In a commentary, former Polish defense minister General Stanislaw Koziej considers the pros and cons of a US missile defence base in Poland, saying the project could result in problems not just with Russia but also with Poland's European allies in NATO and the EU. "In this context it is important to know how other Europeans see the project. They seem rather reserved. For Poland this means we risk complicating relations with our allies and partners in NATO and the EU. A US missile defence base in Poland should definitely not be an alternative to NATO or the EU." (07/09/2006)

Hospodářské noviny - La República Checa

The ghettoisation of the Roma in the Czech Republic

One third of the Roma in the Czech Republic live in closed ghettos, according to a study by the Czech Ministry of Labour and Social Affairs. "This figure has surprised even the experts, who had previously assumed the existence of a dozen such ghettos," Vojtech Blazek comments. "Now it is clear they exist in almost every big major city... Roughly 90 percent of the Roma are jobless. They have no idea how to help themselves, and have already given up the struggle for a better life. They live on welfare. Sociologist Ivan Gabal warns, 'The problem is, there is already a second generation of Roma growing up in the Czech Republic who don't know anything else except being dependent on welfare. Disbanding these ghettoes will take up to thirty or forty years.' Although the EU will make two billion Czech crowns [70 million euros] available between 2008 and 2013, it is not yet clear what kind of concrete help the Roma should get." (07/09/2006)

To Vima Online - Grecia

Greek government agains confession at school

"The Ministry of Education and Religion's bill asking for confession in school to be dropped is causing an uproar, under-lines the daily." This announcement has indeed provoked the wraith of the Greek Church during the tumultuous beginning of this new school year. It refuses the implementation of such a bill and is asking the government to receive its own copy. The Church, not separated from the State, is counting on its powers of persuasion, but the ministry does not intend to give in. Is the Minister [Marietta Giannakou] not for once right in wanting to bring some order to schools? If we follow the Church's logic, the recent wave of immigration has as a consequence made an imam available to pupils, along with a Catholic priest, a pastor and even a lama! Confession is a sacred and personal act which no longer has its place in school".  (07/09/2006)

ECONOMÍA

Le Figaro - Francia

The European energy market is a priority

The French government wants to privatize the company 'Gaz de France' in order to allow it to merge with the Suez group. The debate triggered off by this project offers, according to economist and political scientist Pierre Noel, "the opportunity to under-line the importance of renewing a single market for energy. ... The impact of merging on the conditions of our energy supplying ... will depend on the organisation and the regulations of the markets in which the future group will operate, thus the ability of the Member States to re-launch this big economic project which is the construction of European energy markets. Europe needs industrial performers with global calibre, but the emergence of these cannot be an alternative to the construction of continental energy markets : If they want to act in favour of energy security and the economic competitiveness of Europe, the Member States, including France, must dedicate themselves to this project with a sense of priority." (07/09/2006)

CULTURA

Le Temps - Suiza

The term 'colonisation' spurs discord in France.

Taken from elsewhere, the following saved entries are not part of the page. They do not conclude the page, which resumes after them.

-- ==== Sys2Proof/Laws/State.lean ====
section
/-! SUPPORT. One lemma per field per update of the state and of a slot, true by definition, so that no later proof
unfolds a record update. -/

namespace Sys2Proof.Machine

/-! ### `State.drive` -/

@[simp] theorem State.par_drive (s : State) (o : Out) : (s.drive o).par = s.par := rfl
@[simp] theorem State.bindAnswers_drive (s : State) (o : Out) : (s.drive o).bindAnswers = s.bindAnswers := rfl
@[simp] theorem State.slots_drive (s : State) (o : Out) : (s.drive o).slots = s.slots := rfl
@[simp] theorem State.ctrl_drive (s : State) (o : Out) : (s.drive o).ctrl = s.ctrl := rfl
@[simp] theorem State.status_drive (s : State) (o : Out) : (s.drive o).status = s.status := rfl
@[simp] theorem State.unrouted_drive (s : State) (o : Out) : (s.drive o).unrouted = s.unrouted := rfl
@[simp] theorem State.attempt_drive (s : State) (o : Out) : (s.drive o).attempt = s.attempt := rfl
@[simp] theorem State.inbox_drive (s : State) (o : Out) : (s.drive o).inbox = s.inbox := rfl
@[simp] theorem State.out_drive (s : State) (o : Out) : (s.drive o).out = o := rfl

/-! ### `State.mapSlot` -/

@[simp] theorem State.par_mapSlot (s : State) (i : Nat) (g : Slot → Slot) : (s.mapSlot i g).par = s.par := rfl
@[simp] theorem State.bindAnswers_mapSlot (s : State) (i : Nat) (g : Slot → Slot) : (s.mapSlot i g).bindAnswers = s.bindAnswers := rfl
@[simp] theorem State.slots_mapSlot (s : State) (i : Nat) (g : Slot → Slot) : (s.mapSlot i g).slots = s.slots.modify i g := rfl
@[simp] theorem State.ctrl_mapSlot (s : State) (i : Nat) (g : Slot → Slot) : (s.mapSlot i g).ctrl = s.ctrl := rfl
@[simp] theorem State.status_mapSlot (s : State) (i : Nat) (g : Slot → Slot) : (s.mapSlot i g).status = s.status := rfl
@[simp] theorem State.unrouted_mapSlot (s : State) (i : Nat) (g : Slot → Slot) : (s.mapSlot i g).unrouted = s.unrouted := rfl
@[simp] theorem State.attempt_mapSlot (s : State) (i : Nat) (g : Slot → Slot) : (s.mapSlot i g).attempt = s.attempt := rfl
@[simp] theorem State.inbox_mapSlot (s : State) (i : Nat) (g : Slot → Slot) : (s.mapSlot i g).inbox = s.inbox := rfl
@[simp] theorem State.out_mapSlot (s : State) (i : Nat) (g : Slot → Slot) : (s.mapSlot i g).out = s.out := rfl

/-! ### `State.commandError` -/

@[simp] theorem State.par_commandError (s : State) : (s.commandError).par = s.par := rfl
@[simp] theorem State.bindAnswers_commandError (s : State) : (s.commandError).bindAnswers = s.bindAnswers := rfl
@[simp] theorem State.slots_commandError (s : State) : (s.commandError).slots = s.slots := rfl
@[simp] theorem State.ctrl_commandError (s : State) : (s.commandError).ctrl = s.ctrl := rfl
@[simp] theorem State.status_commandError (s : State) : (s.commandError).status = { s.status with cmdErr := true } := rfl
@[simp] theorem State.unrouted_commandError (s : State) : (s.commandError).unrouted = s.unrouted := rfl
@[simp] theorem State.attempt_commandError (s : State) : (s.commandError).attempt = s.attempt := rfl
@[simp] theorem State.inbox_commandError (s : State) : (s.commandError).inbox = s.inbox := rfl
@[simp] theorem State.out_commandError (s : State) : (s.commandError).out = s.out := rfl

/-! ### `State.startFailed` -/

@[simp] theorem State.par_startFailed (s : State) (i : Nat) (c : BindCause) : (s.startFailed i c).par = s.par := rfl
@[simp] theorem State.bindAnswers_startFailed (s : State) (i : Nat) (c : BindCause) : (s.startFailed i c).bindAnswers = s.bindAnswers := rfl
@[simp] theorem State.slots_startFailed (s : State) (i : Nat) (c : BindCause) : (s.startFailed i c).slots = s.slots := rfl
@[simp] theorem State.ctrl_startFailed (s : State) (i : Nat) (c : BindCause) : (s.startFailed i c).ctrl = s.ctrl := rfl
@[simp] theorem State.status_startFailed (s : State) (i : Nat) (c : BindCause) : (s.startFailed i c).status = { s.status with startFail := true, failSlot := slotBits i, failCause := c.bits } := rfl
@[simp] theorem State.unrouted_startFailed (s : State) (i : Nat) (c : BindCause) : (s.startFailed i c).unrouted = s.unrouted := rfl
@[simp] theorem State.attempt_startFailed (s : State) (i : Nat) (c : BindCause) : (s.startFailed i c).attempt = s.attempt := rfl
@[simp] theorem State.inbox_startFailed (s : State) (i : Nat) (c : BindCause) : (s.startFailed i c).inbox = s.inbox := rfl
@[simp] theorem State.out_startFailed (s : State) (i : Nat) (c : BindCause) : (s.startFailed i c).out = s.out := rfl

/-! ### `State.startOk` -/

@[simp] theorem State.par_startOk (s : State) : (s.startOk).par = s.par := rfl
@[simp] theorem State.bindAnswers_startOk (s : State) : (s.startOk).bindAnswers = s.bindAnswers := rfl
@[simp] theorem State.slots_startOk (s : State) : (s.startOk).slots = s.slots.map fun f => f.start (latched f.portCfg) := rfl
@[simp] theorem State.ctrl_startOk (s : State) : (s.startOk).ctrl = s.ctrl := rfl
@[simp] theorem State.status_startOk (s : State) : (s.startOk).status = { s.status with running := true } := rfl
@[simp] theorem State.unrouted_startOk (s : State) : (s.startOk).unrouted = 0 := rfl
@[simp] theorem State.attempt_startOk (s : State) : (s.startOk).attempt = s.attempt := rfl
@[simp] theorem State.inbox_startOk (s : State) : (s.startOk).inbox = s.inbox := rfl
@[simp] theorem State.out_startOk (s : State) : (s.startOk).out = s.out := rfl

/-! ### `Slot.append` -/

@[simp] theorem Slot.st_append (f : Slot) (b : Byte) : (f.append b).st = f.st := rfl
@[simp] theorem Slot.buf_append (f : Slot) (b : Byte) : (f.append b).buf = f.buf ++ [b] := rfl
@[simp] theorem Slot.rxDgrams_append (f : Slot) (b : Byte) : (f.append b).rxDgrams = f.rxDgrams := rfl
@[simp] theorem Slot.rxBytes_append (f : Slot) (b : Byte) : (f.append b).rxBytes = f.rxBytes := rfl
@[simp] theorem Slot.framesOk_append (f : Slot) (b : Byte) : (f.append b).framesOk = f.framesOk := rfl
@[simp] theorem Slot.resyncDrops_append (f : Slot) (b : Byte) : (f.append b).resyncDrops = f.resyncDrops := rfl
@[simp] theorem Slot.lenOvf_append (f : Slot) (b : Byte) : (f.append b).lenOvf = f.lenOvf := rfl
@[simp] theorem Slot.trailerErr_append (f : Slot) (b : Byte) : (f.append b).trailerErr = f.trailerErr := rfl
@[simp] theorem Slot.csumErr_append (f : Slot) (b : Byte) : (f.append b).csumErr = f.csumErr := rfl
@[simp] theorem Slot.discarded_append (f : Slot) (b : Byte) : (f.append b).discarded = f.discarded := rfl
@[simp] theorem Slot.portCfg_append (f : Slot) (b : Byte) : (f.append b).portCfg = f.portCfg := rfl
@[simp] theorem Slot.bound_append (f : Slot) (b : Byte) : (f.append b).bound = f.bound := rfl
@[simp] theorem Slot.outq_append (f : Slot) (b : Byte) : (f.append b).outq = f.outq := rfl

/-! ### `Slot.drop` -/

@[simp] theorem Slot.st_drop (f : Slot) (n : Nat) : (f.drop n).st = f.st := rfl
@[simp] theorem Slot.buf_drop (f : Slot) (n : Nat) : (f.drop n).buf = f.buf.drop n := rfl
@[simp] theorem Slot.rxDgrams_drop (f : Slot) (n : Nat) : (f.drop n).rxDgrams = f.rxDgrams := rfl
@[simp] theorem Slot.rxBytes_drop (f : Slot) (n : Nat) : (f.drop n).rxBytes = f.rxBytes := rfl
@[simp] theorem Slot.framesOk_drop (f : Slot) (n : Nat) : (f.drop n).framesOk = f.framesOk := rfl
@[simp] theorem Slot.resyncDrops_drop (f : Slot) (n : Nat) : (f.drop n).resyncDrops = f.resyncDrops := rfl
@[simp] theorem Slot.lenOvf_drop (f : Slot) (n : Nat) : (f.drop n).lenOvf = f.lenOvf := rfl
@[simp] theorem Slot.trailerErr_drop (f : Slot) (n : Nat) : (f.drop n).trailerErr = f.trailerErr := rfl
@[simp] theorem Slot.csumErr_drop (f : Slot) (n : Nat) : (f.drop n).csumErr = f.csumErr := rfl
@[simp] theorem Slot.discarded_drop (f : Slot) (n : Nat) : (f.drop n).discarded = f.discarded := rfl
@[simp] theorem Slot.portCfg_drop (f : Slot) (n : Nat) : (f.drop n).portCfg = f.portCfg := rfl
@[simp] theorem Slot.bound_drop (f : Slot) (n : Nat) : (f.drop n).bound = f.bound := rfl
@[simp] theorem Slot.outq_drop (f : Slot) (n : Nat) : (f.drop n).outq = f.outq := rfl

/-! ### `Slot.emit` -/

@[simp] theorem Slot.st_emit (f : Slot) (evs : List Event) : (f.emit evs).st = f.st := rfl
@[simp] theorem Slot.buf_emit (f : Slot) (evs : List Event) : (f.emit evs).buf = f.buf := rfl
@[simp] theorem Slot.rxDgrams_emit (f : Slot) (evs : List Event) : (f.emit evs).rxDgrams = f.rxDgrams := rfl
@[simp] theorem Slot.rxBytes_emit (f : Slot) (evs : List Event) : (f.emit evs).rxBytes = f.rxBytes := rfl
@[simp] theorem Slot.framesOk_emit (f : Slot) (evs : List Event) : (f.emit evs).framesOk = f.framesOk := rfl
@[simp] theorem Slot.resyncDrops_emit (f : Slot) (evs : List Event) : (f.emit evs).resyncDrops = f.resyncDrops := rfl
@[simp] theorem Slot.lenOvf_emit (f : Slot) (evs : List Event) : (f.emit evs).lenOvf = f.lenOvf := rfl
@[simp] theorem Slot.trailerErr_emit (f : Slot) (evs : List Event) : (f.emit evs).trailerErr = f.trailerErr := rfl
@[simp] theorem Slot.csumErr_emit (f : Slot) (evs : List Event) : (f.emit evs).csumErr = f.csumErr := rfl
@[simp] theorem Slot.discarded_emit (f : Slot) (evs : List Event) : (f.emit evs).discarded = f.discarded := rfl
@[simp] theorem Slot.portCfg_emit (f : Slot) (evs : List Event) : (f.emit evs).portCfg = f.portCfg := rfl
@[simp] theorem Slot.bound_emit (f : Slot) (evs : List Event) : (f.emit evs).bound = f.bound := rfl
@[simp] theorem Slot.outq_emit (f : Slot) (evs : List Event) : (f.emit evs).outq = f.outq ++ evs := rfl

/-! ### `Slot.stop` -/

@[simp] theorem Slot.st_stop (f : Slot) : (f.stop).st = .seeking := rfl
@[simp] theorem Slot.buf_stop (f : Slot) : (f.stop).buf = [] := rfl
@[simp] theorem Slot.rxDgrams_stop (f : Slot) : (f.stop).rxDgrams = f.rxDgrams := rfl
@[simp] theorem Slot.rxBytes_stop (f : Slot) : (f.stop).rxBytes = f.rxBytes := rfl
@[simp] theorem Slot.framesOk_stop (f : Slot) : (f.stop).framesOk = f.framesOk := rfl
@[simp] theorem Slot.resyncDrops_stop (f : Slot) : (f.stop).resyncDrops = f.resyncDrops := rfl
@[simp] theorem Slot.lenOvf_stop (f : Slot) : (f.stop).lenOvf = f.lenOvf := rfl
@[simp] theorem Slot.trailerErr_stop (f : Slot) : (f.stop).trailerErr = f.trailerErr := rfl
@[simp] theorem Slot.csumErr_stop (f : Slot) : (f.stop).csumErr = f.csumErr := rfl
@[simp] theorem Slot.discarded_stop (f : Slot) : (f.stop).discarded = f.discarded := rfl
@[simp] theorem Slot.portCfg_stop (f : Slot) : (f.stop).portCfg = f.portCfg := rfl
@[simp] theorem Slot.bound_stop (f : Slot) : (f.stop).bound = none := rfl
@[simp] theorem Slot.outq_stop (f : Slot) : (f.stop).outq = f.outq := rfl

/-! ### `Slot.start` -/

@[simp] theorem Slot.st_start (f : Slot) (b : Option Binding) : (f.start b).st = .seeking := rfl
@[simp] theorem Slot.buf_start (f : Slot) (b : Option Binding) : (f.start b).buf = [] := rfl
@[simp] theorem Slot.rxDgrams_start (f : Slot) (b : Option Binding) : (f.start b).rxDgrams = 0 := rfl
@[simp] theorem Slot.rxBytes_start (f : Slot) (b : Option Binding) : (f.start b).rxBytes = 0 := rfl
@[simp] theorem Slot.framesOk_start (f : Slot) (b : Option Binding) : (f.start b).framesOk = 0 := rfl
@[simp] theorem Slot.resyncDrops_start (f : Slot) (b : Option Binding) : (f.start b).resyncDrops = 0 := rfl
@[simp] theorem Slot.lenOvf_start (f : Slot) (b : Option Binding) : (f.start b).lenOvf = 0 := rfl
@[simp] theorem Slot.trailerErr_start (f : Slot) (b : Option Binding) : (f.start b).trailerErr = 0 := rfl
@[simp] theorem Slot.csumErr_start (f : Slot) (b : Option Binding) : (f.start b).csumErr = 0 := rfl
@[simp] theorem Slot.discarded_start (f : Slot) (b : Option Binding) : (f.start b).discarded = 0 := rfl
@[simp] theorem Slot.portCfg_start (f : Slot) (b : Option Binding) : (f.start b).portCfg = f.portCfg := rfl
@[simp] theorem Slot.bound_start (f : Slot) (b : Option Binding) : (f.start b).bound = b := rfl
@[simp] theorem Slot.outq_start (f : Slot) (b : Option Binding) : (f.start b).outq = f.outq := rfl

/-! ### The mismatch counters -/

@[simp] theorem st_countMismatches (p : Params) (f : Slot) : (countMismatches p f).st = f.st := rfl
@[simp] theorem buf_countMismatches (p : Params) (f : Slot) : (countMismatches p f).buf = f.buf := rfl
@[simp] theorem rxDgrams_countMismatches (p : Params) (f : Slot) : (countMismatches p f).rxDgrams = f.rxDgrams := rfl
@[simp] theorem rxBytes_countMismatches (p : Params) (f : Slot) : (countMismatches p f).rxBytes = f.rxBytes := rfl
@[simp] theorem framesOk_countMismatches (p : Params) (f : Slot) : (countMismatches p f).framesOk = f.framesOk := rfl
@[simp] theorem resyncDrops_countMismatches (p : Params) (f : Slot) : (countMismatches p f).resyncDrops = f.resyncDrops := rfl
@[simp] theorem lenOvf_countMismatches (p : Params) (f : Slot) : (countMismatches p f).lenOvf = f.lenOvf := rfl
@[simp] theorem discarded_countMismatches (p : Params) (f : Slot) : (countMismatches p f).discarded = f.discarded := rfl
@[simp] theorem portCfg_countMismatches (p : Params) (f : Slot) : (countMismatches p f).portCfg = f.portCfg := rfl
@[simp] theorem bound_countMismatches (p : Params) (f : Slot) : (countMismatches p f).bound = f.bound := rfl
@[simp] theorem outq_countMismatches (p : Params) (f : Slot) : (countMismatches p f).outq = f.outq := rfl

/-! ### The slot after reset -/

@[simp] theorem Slot.st_reset : Slot.reset.st = .seeking := rfl
@[simp] theorem Slot.buf_reset : Slot.reset.buf = [] := rfl
@[simp] theorem Slot.rxDgrams_reset : Slot.reset.rxDgrams = 0 := rfl
@[simp] theorem Slot.rxBytes_reset : Slot.reset.rxBytes = 0 := rfl
@[simp] theorem Slot.framesOk_reset : Slot.reset.framesOk = 0 := rfl
@[simp] theorem Slot.resyncDrops_reset : Slot.reset.resyncDrops = 0 := rfl
@[simp] theorem Slot.lenOvf_reset : Slot.reset.lenOvf = 0 := rfl
@[simp] theorem Slot.trailerErr_reset : Slot.reset.trailerErr = 0 := rfl
@[simp] theorem Slot.csumErr_reset : Slot.reset.csumErr = 0 := rfl
@[simp] theorem Slot.discarded_reset : Slot.reset.discarded = 0 := rfl
@[simp] theorem Slot.portCfg_reset : Slot.reset.portCfg = 0 := rfl
@[simp] theorem Slot.bound_reset : Slot.reset.bound = none := rfl
@[simp] theorem Slot.outq_reset : Slot.reset.outq = [] := rfl

end Sys2Proof.Machine
end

The journalist Sylvie Tanette takes an interest in the controversy triggered off in France by the latest edition of 'Le Robert' [French dictionary], in which the word 'colonisation' is defined as 'the enhancing, the exploitation of countries become colonies'. The representative council of black associations (CRAN) has called for the withdrawal of this work from bookshops. "A group of citizens taking on a dictionary, now that must be a first in the history of French lexicology. What the CRAN is trying to do is to open the eyes of the French, shake the habits of a country that for a long time has not wanted to question its colonialism (...)." (07/09/2006)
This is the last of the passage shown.